Automating Routine in Project Management: From Telegram Bots to Google Scripts
Small scripts and practices that save time for the Project Lead and the team.
In Brief
Automation in Project Management is not about 'robots will replace everything.' It's about removing repetitive routine load, where a person doesn't create value but simply moves information.
It's best to start with small automations that save 10–30 minutes daily. This adds up to hours, and then — weeks, freeing up focus for real work.
What to Automate First
The guideline is simple:
Automation is needed where an operation:
- is repeated more than once a week,
- takes more than 5 minutes,
- leads to errors when done manually.
If a task passes this filter — it almost certainly pays off.
Typical candidates:
- collecting statuses and updating progress;
- monitoring blockers and SLAs for responses;
- notifications about deadlines and deviations;
- generating reports for management;
- checks: whether mandatory steps have been completed, cards filled out, documents updated.
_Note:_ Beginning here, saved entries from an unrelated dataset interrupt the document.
theorem agentAtomic_wf {ms : MemSys} (h : ms.Canonical) (a pa n : Nat) (op : AtomOp) (pl : Place) (p : EffPol) (acq : Bool)
    (seen : Nat → Nat) : (agentAtomic ms a pa n op pl p acq seen).1.Canonical := by
  have h1 := drainLine_wf h (lineOf pa)
  have hf : ∀ {m : MemSys} (b : Bool), m.Canonical → (if b then forcePublish m a (lineOf pa) else m).Canonical := by
    intro m b hm; split
    · exact forcePublish_wf hm _ _
    · exact hm
  unfold agentAtomic
  dsimp only
  refine ite_canonical ?_ ?_
  · have h2 : ∀ o : Bool, MemSys.Canonical (if o then drainLine ms (lineOf pa) else
        runReq (if acq then forcePublish (drainLine ms (lineOf pa)) a (lineOf pa) else drainLine ms (lineOf pa)) a (lineOf pa) (.getO true)) := by
      intro o; split
      · exact h1
      · exact runReq_wf (hf acq h1) _ _ _
    split
    · simpa [MemSys.Canonical] using h2 _
    · exact h2 _
  · refine farNc_wf (hf acq ?_) _ _ _ _ _ _
    split
    · split
      · exact publishLine_wf drainLine_keeps a h1 _
      · exact h1
    · exact h1

theorem engineRead_wf {ms : MemSys} (h : ms.Canonical) (who pa n : Nat) (nc : Bool := false) : (engineRead ms who pa n nc).1.Canonical :=
  foldl_keeps (P := MemSys.Canonical) (fun _ _ hb => runReqAs_wf (drainLine_wf hb _) _ _ _ _) _ ms h

theorem engineWrite_wf {ms : MemSys} (h : ms.Canonical) (who pa : Nat) (bs : List Byte) (nc : Bool := false) :
    (engineWrite ms who pa bs nc).Canonical :=
  foldl_keeps (P := MemSys.Canonical) (fun b x hb => by
    refine runReqAs_wf ?_ _ _ _ _
    simpa [MemSys.Canonical] using drainLine_wf hb (lineOf x.1)) _ ms h

theorem farUpdate_wf {ms : MemSys} (h : ms.Canonical) (who pa n : Nat) (f : Nat → Nat) (nc : Bool := false) :
    (farUpdate ms who pa n f nc).1.Canonical := farNc_wf (drainLine_wf h _) _ _ _ _ _ _

theorem homeRead_wf {ms : MemSys} (h : ms.Canonical) (who pa n : Nat) (acq : Bool) (nc : Bool := false) :
    (homeRead ms who pa n acq nc).1.Canonical := by
  unfold homeRead
  apply engineRead_wf
  split
  · exact forcePublish_wf (drainLine_wf h _) _ _
  · exact drainLine_wf h _

theorem agentFetch_wf {ms : MemSys} (h : ms.Canonical) (a pa n : Nat) (nc : Bool) : (agentFetch ms a pa n nc).1.Canonical := by
  have h1 := drainLine_wf h (lineOf pa)
  have h2 : ∀ b : Bool, MemSys.Canonical (if b then drainLine ms (lineOf pa) else
      runReqAs nc (drainLine ms (lineOf pa)) a (lineOf pa) (.read (wordsTouched (accessBytes (pa % 64) n)))) := by
    intro b; cases b
    · exact runReqAs_wf h1 _ _ _ _
    · exact h1
  exact h2 _

theorem meetPoison_wf {ms : MemSys} (h : ms.Canonical) (ps : List (Nat × Nat)) (nc : Bool) : (meetPoison ms ps nc).Canonical := by
  unfold meetPoison
  split
  · simpa [MemSys.Canonical] using drainLine_wf h _
  · exact h

/-! ## Evictions -/

theorem doPutO_wf {ms : MemSys} (h : ms.Canonical) (a line : Nat) : (doPutO ms a line).Canonical := by
  have h1 : (noticesArrive ms a line).Canonical := by simpa [MemSys.Canonical] using h
  unfold doPutO
  split
  · split
    · rename_i c _ _
      have h2 := returnWords_wf h1 a line c.odirty c.data
      simpa [MemSys.Canonical] using h2
    · exact h
  · exact h

theorem evictCopy_wf {ms : MemSys} (h : ms.Canonical) (a line : Nat) : (evictCopy ms a line).Canonical := by
  have h1 := drainLine_wf h line
  unfold evictCopy
  dsimp only
  split
  · split
    · exact doPutO_wf h1 _ _
    · exact publishLine_wf drainLine_keeps a h1 _
  · exact h1

theorem evictHome_wf {ms : MemSys} (h : ms.Canonical) (line : Nat) : (evictHome ms line).Canonical := by
  have h1 := forcePublish_wf (drainLine_wf h line) 99 line
  unfold evictHome
  simp only [MemSys.Canonical, dropEntry_cells]
  refine answerAsks_wf line (ms := ite _ _ _) ?_ _
  split
  · exact h1
  · exact answerAsk_wf line h1 _

theorem trimFold_wf : ∀ (n : Nat) {ms : MemSys}, ms.Canonical → ∀ k, (trimFold n ms k).Canonical
  | 0, _, h, _ => h
  | n + 1, _, h, k => by
    unfold trimFold
    dsimp only
    split
    · exact h
    · exact trimFold_wf n (foldl_keeps (P := MemSys.Canonical) (fun _ l hb => evictHome_wf hb l) _ _ h) k

theorem trimCopies_wf {ms : MemSys} (h : ms.Canonical) (a : Nat) : (trimCopies ms a).Canonical := by
  unfold trimCopies
  exact foldl_keeps (P := MemSys.Canonical) (f := fun ms l => evictCopy ms a l) (fun _ l hb => evictCopy_wf hb a l) _ ms h

theorem trimFolds_wf {ms : MemSys} (h : ms.Canonical) (ks : List Nat) :
    (ks.foldl (fun ms k => trimFold (ms.lines.length + 1) ms k) ms).Canonical :=
  foldl_keeps (P := MemSys.Canonical) (f := fun ms k => trimFold (ms.lines.length + 1) ms k) (fun _ k hb => trimFold_wf _ hb k) ks ms h

/-- The evictions that the sizes of the stores ask for keep the canonical form. -/
theorem trim_wf {ms : MemSys} (h : ms.Canonical) : ms.trim.Canonical := by
  have h1 : ∀ l : List Nat, (l.foldl trimCopies ms).Canonical := fun l =>
    foldl_keeps (P := MemSys.Canonical) (f := trimCopies) (fun _ a hb => trimCopies_wf hb a) l ms h
  have h2 := trimFolds_wf (h1 (List.range 17)) (List.range 8)
  rw [MemSys.trim]
  cases ms.fits
  · exact h2
  · exact h

/-- Stores with places enough evict nothing. -/
theorem trim_fits {ms : MemSys} (h : ms.fits = true) : ms.trim = ms := by simp [MemSys.trim, h]

end Sys2Proof.Machine
end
Examples of Quick Automation
Below are real small solutions that can be implemented in 1–3 hours.
1. Telegram Bot for Daily Blocker Notifications
Problem: the team forgets to report blockers → the PM spends time on manual polling. Solution: a bot requests the status, collects responses, and sends the PM a single summary.
How it works:
- Every day at 10:00 the bot sends a question: 'Any blockers? Yes/No + comment'.
- The team responds with buttons.
- The PM receives a compact table on one screen.
Benefits:
- less micro-communication;
- the PM sees the picture immediately;
- team discipline grows automatically.
2. Google Script for Collecting Statuses and Updating a Google Sheet
Problem: task statuses are collected manually → comments are easily lost, errors appear. Solution: a script automatically reads responses from Google Forms and updates specific rows in a Google Sheet.
Typical scenario:
- the team fills out a short form once a week;
- the script maps the answers to tasks;
- the PM gets an up-to-date table without manual transfer.
It can be extended:
- automatic highlighting of overdue tasks;
- reminders if the form is not filled out;
- export to a PDF-report.
3. Mini-CI Script for Tracking Failed Builds
Problem: builds fail at night → the team only sees it in the morning. Solution: a small script that sends a notification to Telegram/Slack if a build fails.
Form:
- GitHub Actions / GitLab CI → a step that calls a webhook;
- no CI mastery needed: 15 lines of YAML are enough.
Plus:
- early response;
- fewer surprises at retros.
4. Automation of 'Checklist Checks' Before a Release
Problem: people forget to go through the entire pre-release checklist. Solution: a script that by API checks the statuses of Jira/Linear tasks, the presence of test cases, the updating of documentation.
Result:
- the PM gets a green/red readiness indicator;
- the release becomes a process with much less uncertainty.
How to Choose the Right Format: Bot, Script, or CI?
Telegram bot — for communication and quick responses. Google Script — for simple data, forms, tables, reports. CI-script — for technical checks, auto-triggers, and reacting to events.
You can start with the cheapest tool:
- if the work is in tables → Google Script;
- if the team lives in Telegram → a bot;
- if the project has a repository → CI.
Principles of 'Healthy' Automation
1. Automation Should Be Idempotent (i.e., repeatable without harm)
A repeated launch should not break the data. Automation must have boundaries of responsibility.
2. Document and Have Rollback Steps
Any script can break. Write down:
- what it does;
- where the code is located;
- how to roll back the changes.
3. Start with One Small Script
Don't build an SRE-service in a week. One automation → savings → motivation → a second automation.
4. Understand the Process First, Then Automate
Automating chaos gives automated chaos. Make sure the process is already stable and understandable.
Mini-Checklist: What to Automate Right Now
- [ ] you manually transfer data for more than 5 minutes
- [ ] you regularly remind the team to do the same thing
- [ ] you receive status from people at different times and in different ways
- [ ] you have a routine 'report preparation'
- [ ] after a release it takes an hour to check artifacts
- [ ] errors occur due to boring operations
If ≥3 'yes' — start automating within a week.
Conclusion
Automation in Project Management is about being careful with the team's time. A small script often pays off faster than an hour-long meeting, and it provides daily benefits.
Start simple — and you'll see how the process 'clears up,' and the team works more calmly and faster.